CHARLESTON, S.C. (AP) - Mobs of kangaroos can roam largely unrestricted in Wisconsin, West Virginia and South Carolina, where state laws don’t regulate ownership of the creatures.
Other states have taken a harder stance on the chaotic marsupials and either require permits or ban ownership outright, The Post and Courier reported Sunday.
South Carolina has regulations on many native wildlife, but little when it comes to out-of-state animals. Several laws tightening restrictions have passed over the years, including one that went into effect last year that bans the ownership of large wild cats, non-native bears and great apes. West Virginia regulates “dangerous wild animals,” but kangaroos are not included in that category.
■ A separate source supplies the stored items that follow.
/-- The two states give the fields of a word the same status word, operand 2 and, where the operation uses it, operand 1
(42_execute.md R83). -/
structure SameOperands (d : DecodedInstruction) (s u : State) : Prop where
  cpsr : s.cpsr = u.cpsr
  op2  : resolve d.op2 s = resolve d.op2 u
  op1  : s.reg d.rn = u.reg d.rn ∨ d.opcode = .mov ∨ d.opcode = .mvn

/-- The operation table's result in a state. -/
abbrev resultIn (d : DecodedInstruction) (s : State) : Word :=
  aluResult d.opcode (s.reg d.rn) (resolve d.op2 s).value (s.flag .c)

/-- Rd holds the result after the block's effect if the operation writes it; every other register is as before (R96). -/
theorem blockEffect_reg (d : DecodedInstruction) (s : State) (r : RegId) :
    (blockEffect d s).reg r = if writesRd d.opcode = true ∧ r = d.rd then resultIn d s else s.reg r := by
  cases hw : writesRd d.opcode with
  | true =>
    obtain ⟨hrd, hother⟩ := blockEffect_writesOnly d s hw
    by_cases hr : r = d.rd
    · rw [if_pos ⟨rfl, hr⟩, hr, hrd]
    · rw [if_neg fun h => hr h.right, hother r hr]
  | false => rw [if_neg fun h => Bool.false_ne_true h.left, blockEffect_writesNothing d s hw r]

section SameOperands

variable {d : DecodedInstruction} {s u : State}

theorem SameOperands.resultIn_eq (h : SameOperands d s u) : resultIn d s = resultIn d u := by
  rw [resultIn, resultIn, h.op2, flag_congr h.cpsr]
  rcases h.op1 with hreg | hop | hop
  · rw [hreg]
  · rw [hop]
    rfl
  · rw [hop]
    rfl

theorem SameOperands.blockEffect_cpsr_eq (h : SameOperands d s u) :
    (blockEffect d s).cpsr = (blockEffect d u).cpsr := by
  have hres : aluResult d.opcode (s.reg d.rn) (resolve d.op2 s).value (s.flag .c) =
      aluResult d.opcode (u.reg d.rn) (resolve d.op2 u).value (u.flag .c) := h.resultIn_eq
  rw [blockEffect_cpsr, blockEffect_cpsr, hres, h.op2]
  simp only [blockStatus, h.cpsr, flag_congr h.cpsr]
  rcases h.op1 with hreg | hop | hop
  · rw [hreg]
  · rw [hop]
    rfl
  · rw [hop]
    rfl

end SameOperands

/-- Two states with the same status word give an instruction the same fault, or next states by the same rule. -/
theorem exec_congr (i : Instr) {s u : State} (h : s.cpsr = u.cpsr) :
    (∃ e, exec i s = .fault e ∧ exec i u = .fault e) ∨
    (FailsCond i.cond s ∧ exec i s = .next (s.setWrotePc false) ∧ exec i u = .next (u.setWrotePc false)) ∨
    (Passes i.cond s ∧ exec i s = .next (blockEffect i.toDecoded s) ∧
      exec i u = .next (blockEffect i.toDecoded u)) := by
  have heval := evaluate_congr h i.cond
  rcases exec_cases i s with ⟨hres, hs⟩ | ⟨hfail, hs⟩ | ⟨hpass, hd, hs⟩ | ⟨hpass, hd, hs⟩
  · exact .inl ⟨_, hs, exec_illegalCondition hres u⟩
  · exact .inr (.inl ⟨hfail, hs, exec_failed (heval.symm.trans hfail)⟩)
  · exact .inl ⟨_, hs, exec_illegalDestination (heval.symm.trans hpass) hd⟩
  · exact .inr (.inr ⟨hpass, hs, exec_completes (heval.symm.trans hpass) hd⟩)

theorem not_mem_reads {i : Instr} {q : RegId} (h : q ∉ reads i) :
    q ∉ Operand2.reads i.op2 ∧ (q ≠ i.rn ∨ i.opcode = .mov ∨ i.opcode = .mvn) := by
  unfold reads at h
  split at h
  next hop => exact ⟨h, .inr (.inl hop)⟩
  next hop => exact ⟨h, .inr (.inr hop)⟩
  next =>
    obtain ⟨hrn, hop2⟩ := not_or.mp (List.mem_cons.not.mp h)
    exact ⟨hop2, .inl hrn⟩

/-- Operand 2 does not see a register it does not read (41_shifter.md R69). -/
theorem resolve_setReg_of_not_mem (o : Operand2) (s : State) {q : RegId} (v : Word) (h : q ∉ Operand2.reads o) :
    resolve o (s.setReg q v) = resolve o s := by
  cases o with
  | imm rotate imm8 => rfl
  | regImm rm shift n =>
    have hrm : rm ≠ q := by simpa [Operand2.reads, eq_comm] using h
    simp [hrm]
  | regReg rm shift rs =>
    have hne : rm ≠ q ∧ rs ≠ q := by simpa [Operand2.reads, eq_comm] using h
    simp [hne]

theorem sameOperands_setReg {i : Instr} {q : RegId} (h : q ∉ reads i) (s : State) (v : Word) :
    SameOperands i.toDecoded (s.setReg q v) s := by
  obtain ⟨hop2, hop1⟩ := not_mem_reads h
  exact ⟨rfl, resolve_setReg_of_not_mem _ s v hop2, hop1.imp_left fun hq => setReg_reg_ne s v hq.symm⟩

/-- Settles O55. The status word decides the outcome, and the operands decide the effect; the register's old value is left
only where nothing was written. -/
theorem unreadRegisterHasNoInfluence : Obligations.UnreadRegisterHasNoInfluence := by
  intro i s q v hq
  have hsame := sameOperands_setReg hq s v
  rcases exec_congr i (s := s) (u := s.setReg q v) rfl with ⟨e, hs, hu⟩ | ⟨hfail, hs, hu⟩ | ⟨hpass, hs, hu⟩
  · rw [hs, hu]
    exact ⟨fun _ h => h, nofun⟩
  · rw [hs, hu]
    refine ⟨nofun, ?_⟩
    rintro t ⟨⟩
    exact ⟨_, rfl, fun r hr => setReg_reg_ne s v hr, rfl, rfl, fun hp => absurd hp hfail.not_passes⟩
  · rw [hs, hu]
    refine ⟨nofun, ?_⟩
    rintro t ⟨⟩
    refine ⟨_, rfl, fun r hr => ?_, hsame.blockEffect_cpsr_eq, rfl, fun _ hw hrd => ?_⟩
    · rw [blockEffect_reg, blockEffect_reg, hsame.resultIn_eq, setReg_reg_ne s v hr]
    · rw [blockEffect_reg, blockEffect_reg, hsame.resultIn_eq, if_pos ⟨hw, hrd.symm⟩, if_pos ⟨hw, hrd.symm⟩]

/-- Two states with the same registers and the same status word: they differ in the ports at most (10_state.md R15). -/
def SameButPorts (s u : State) : Prop := s.regs = u.regs ∧ s.cpsr = u.cpsr

section Ports

variable {s u : State}

theorem SameButPorts.reg (h : SameButPorts s u) (r : RegId) : s.reg r = u.reg r := by
  rw [State.reg, State.reg, h.left]

theorem SameButPorts.applyHostWrite (h : SameButPorts s u) (w : HostWrite) :
    SameButPorts (applyHostWrite s w) (applyHostWrite u w) := by
  obtain ⟨hregs, hcpsr⟩ := h
  cases w with
  | reg r v => exact ⟨congrArg (Vector.set · r v) hregs, hcpsr⟩
  | status v => exact ⟨hregs, rfl⟩
  | setFlag f => exact ⟨hregs, congrArg (setFlag · f) hcpsr⟩
  | clearFlag f => exact ⟨hregs, congrArg (clearFlag · f) hcpsr⟩

theorem SameButPorts.applyHostWrites (h : SameButPorts s u) (ws : List HostWrite) :
    SameButPorts (applyHostWrites ws s) (applyHostWrites ws u) := by
  induction ws generalizing s u with
  | nil => exact h
  | cons w ws ih => exact ih (h.applyHostWrite w)

theorem SameButPorts.sameOperands (h : SameButPorts s u) (d : DecodedInstruction) : SameOperands d s u :=
  ⟨h.right, resolve_congr h.reg (flag_congr h.right .c) d.op2, .inl (h.reg d.rn)⟩

/-- From states that differ in the ports the block's effects differ in the pending calls. -/
theorem SameButPorts.blockEffect_eq (h : SameButPorts s u) (d : DecodedInstruction) :
    blockEffect d u = (blockEffect d s).setInput u.input := by
  have hsame := h.sameOperands d
  refine state_ext (fun r => ?_) hsame.blockEffect_cpsr_eq.symm rfl (blockEffect_input d u)
  rw [setInput_reg, blockEffect_reg, blockEffect_reg, hsame.resultIn_eq, h.reg]

theorem SameButPorts.setWrotePc_eq (h : SameButPorts s u) :
    u.setWrotePc false = (s.setWrotePc false).setInput u.input :=
  state_ext (fun r => (h.reg r).symm) h.right.symm rfl rfl

end Ports

/-- Settles O56. The calls' states differ in the ports only; the next states are then by the same rule, and the ports do
not enter it. -/
theorem portsHaveNoInfluence : Obligations.PortsHaveNoInfluence := by
  intro s u c rest later hs hu hregs hcpsr
  cases hdec : decodeWord c.word with
  | error e =>
    rw [step_of_decodeWord_error hs hdec, step_of_decodeWord_error hu hdec]
    exact ⟨nofun, nofun, fun _ h => h⟩
  | ok i =>
    have hsame : SameButPorts (stateForCall c rest s) (stateForCall c later u) :=
      SameButPorts.applyHostWrites ⟨hregs, hcpsr⟩ c.writes
    rw [step_of_decodeWord_ok hs hdec, step_of_decodeWord_ok hu hdec]
    rcases exec_congr i hsame.right with ⟨e, hes, heu⟩ | ⟨-, hes, heu⟩ | ⟨-, hes, heu⟩
    · rw [hes, heu]
      exact ⟨nofun, fun _ h => h, nofun⟩
    · rw [hes, heu]
      refine ⟨?_, nofun, nofun⟩
      rintro t ⟨⟩
      rw [hsame.setWrotePc_eq]
      rfl
    · rw [hes, heu]
      refine ⟨?_, nofun, nofun⟩
      rintro t ⟨⟩
      rw [hsame.blockEffect_eq]
      rfl

end Sys2Proof.Machine
end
And Wisconsin doesn’t require permits to own kangaroos.
The South Carolina Department of Natural Resources doesn’t even keep a list of private individuals who own wild or exotic animals. Though it did track black bear ownership as recently as 2006, when about 30 owners were listed.
“We hear about a lot of those things anecdotally,” state Department of Natural Resources Wildlife Chief Billy Dukes said. “We don’t do any type of reports or compiling of anything like that.”
Though kangaroos are free on a state level, localities in South Carolina, Wisconsin and West Virginia may have their own restrictions.
Despite the apparently lax approach, documented cases of exotic animal escapes in South Carolina are relatively rare, according to the newspaper. Duke recalled a case of escaped Patagonian cavies in McCormick County, where The Greenwood Index-Journal reported a kangaroo was spotted last year.
“We thought it was a prank call, actually, but we answer everything and sure enough, there was a kangaroo off to the side of the road,” Sheriff Clarke Stearns told the newspaper then. “Where the animal was seen is very, very close to where it belongs, so it’s not like he was hopping at large around McCormick County.”